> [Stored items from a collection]
*** Block opens ***

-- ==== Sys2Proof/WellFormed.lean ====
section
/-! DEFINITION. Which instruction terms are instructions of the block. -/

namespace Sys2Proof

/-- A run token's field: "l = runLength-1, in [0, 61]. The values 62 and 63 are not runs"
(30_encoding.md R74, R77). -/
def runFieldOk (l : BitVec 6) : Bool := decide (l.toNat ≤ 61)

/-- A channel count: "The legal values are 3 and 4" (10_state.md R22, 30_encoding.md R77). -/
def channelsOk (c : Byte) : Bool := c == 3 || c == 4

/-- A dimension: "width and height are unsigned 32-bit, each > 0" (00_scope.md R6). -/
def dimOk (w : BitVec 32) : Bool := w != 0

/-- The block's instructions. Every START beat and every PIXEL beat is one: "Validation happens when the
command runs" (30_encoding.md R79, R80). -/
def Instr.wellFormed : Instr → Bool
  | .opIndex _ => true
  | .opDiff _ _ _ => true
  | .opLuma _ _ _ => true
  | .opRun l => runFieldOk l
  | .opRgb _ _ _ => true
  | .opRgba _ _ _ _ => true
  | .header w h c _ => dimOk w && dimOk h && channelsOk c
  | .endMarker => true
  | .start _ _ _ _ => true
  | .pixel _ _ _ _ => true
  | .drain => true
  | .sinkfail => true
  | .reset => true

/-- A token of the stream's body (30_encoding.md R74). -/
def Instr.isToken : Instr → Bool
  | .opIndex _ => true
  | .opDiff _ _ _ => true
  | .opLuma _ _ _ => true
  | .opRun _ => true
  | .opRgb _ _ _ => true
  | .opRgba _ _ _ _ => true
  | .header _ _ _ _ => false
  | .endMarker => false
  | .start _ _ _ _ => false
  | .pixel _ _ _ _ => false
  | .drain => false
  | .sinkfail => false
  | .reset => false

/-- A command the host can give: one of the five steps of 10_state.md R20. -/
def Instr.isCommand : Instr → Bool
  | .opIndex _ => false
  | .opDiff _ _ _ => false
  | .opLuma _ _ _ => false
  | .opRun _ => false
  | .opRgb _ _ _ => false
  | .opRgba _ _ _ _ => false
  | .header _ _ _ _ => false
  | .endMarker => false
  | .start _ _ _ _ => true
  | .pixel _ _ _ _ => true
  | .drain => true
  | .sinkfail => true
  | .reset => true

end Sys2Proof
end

*** Block closes ***

> [EXERCISE DIRECTIONS] A faithful copy of every record is required; output it in full.

> [WRITTEN ANSWER]
-- ==== Sys2Proof/WellFormed.lean ====
section
/-! DEFINITION. Which instruction terms are instructions of the block. -/

namespace Sys2Proof

/-- A run token's field: "l = runLength-1, in [0, 61]. The values 62 and 63 are not runs"
(30_encoding.md R74, R77). -/
def runFieldOk (l : BitVec 6) : Bool := decide (l.toNat ≤ 61)

/-- A channel count: "The legal values are 3 and 4" (10_state.md R22, 30_encoding.md R77). -/
def channelsOk (c : Byte) : Bool := c == 3 || c == 4

/-- A dimension: "width and height are unsigned 32-bit, each > 0" (00_scope.md R6). -/
def dimOk (w : BitVec 32) : Bool := w != 0

/-- The block's instructions. Every START beat and every PIXEL beat is one: "Validation happens when the
command runs" (30_encoding.md R79, R80). -/
def Instr.wellFormed : Instr → Bool
  | .opIndex _ => true
  | .opDiff _ _ _ => true
  | .opLuma _ _ _ => true
  | .opRun l => runFieldOk l
  | .opRgb _ _ _ => true
  | .opRgba _ _ _ _ => true
  | .header w h c _ => dimOk w && dimOk h && channelsOk c
  | .endMarker => true
  | .start _ _ _ _ => true
  | .pixel _ _ _ _ => true
  | .drain => true
  | .sinkfail => true
  | .reset => true

/-- A token of the stream's body (30_encoding.md R74). -/
def Instr.isToken : Instr → Bool
  | .opIndex _ => true
  | .opDiff _ _ _ => true
  | .opLuma _ _ _ => true
  | .opRun _ => true
  | .opRgb _ _ _ => true
  | .opRgba _ _ _ _ => true
  | .header _ _ _ _ => false
  | .endMarker => false
  | .start _ _ _ _ => false
  | .pixel _ _ _ _ => false
  | .drain => false
  | .sinkfail => false
  | .reset => false

/-- A command the host can give: one of the five steps of 10_state.md R20. -/
def Instr.isCommand : Instr → Bool
  | .opIndex _ => false
  | .opDiff _ _ _ => false
  | .opLuma _ _ _ => false
  | .opRun _ => false
  | .opRgb _ _ _ => false
  | .opRgba _ _ _ _ => false
  | .header _ _ _ _ => false
  | .endMarker => false
  | .start _ _ _ _ => true
  | .pixel _ _ _ _ => true
  | .drain => true
  | .sinkfail => true
  | .reset => true

end Sys2Proof
end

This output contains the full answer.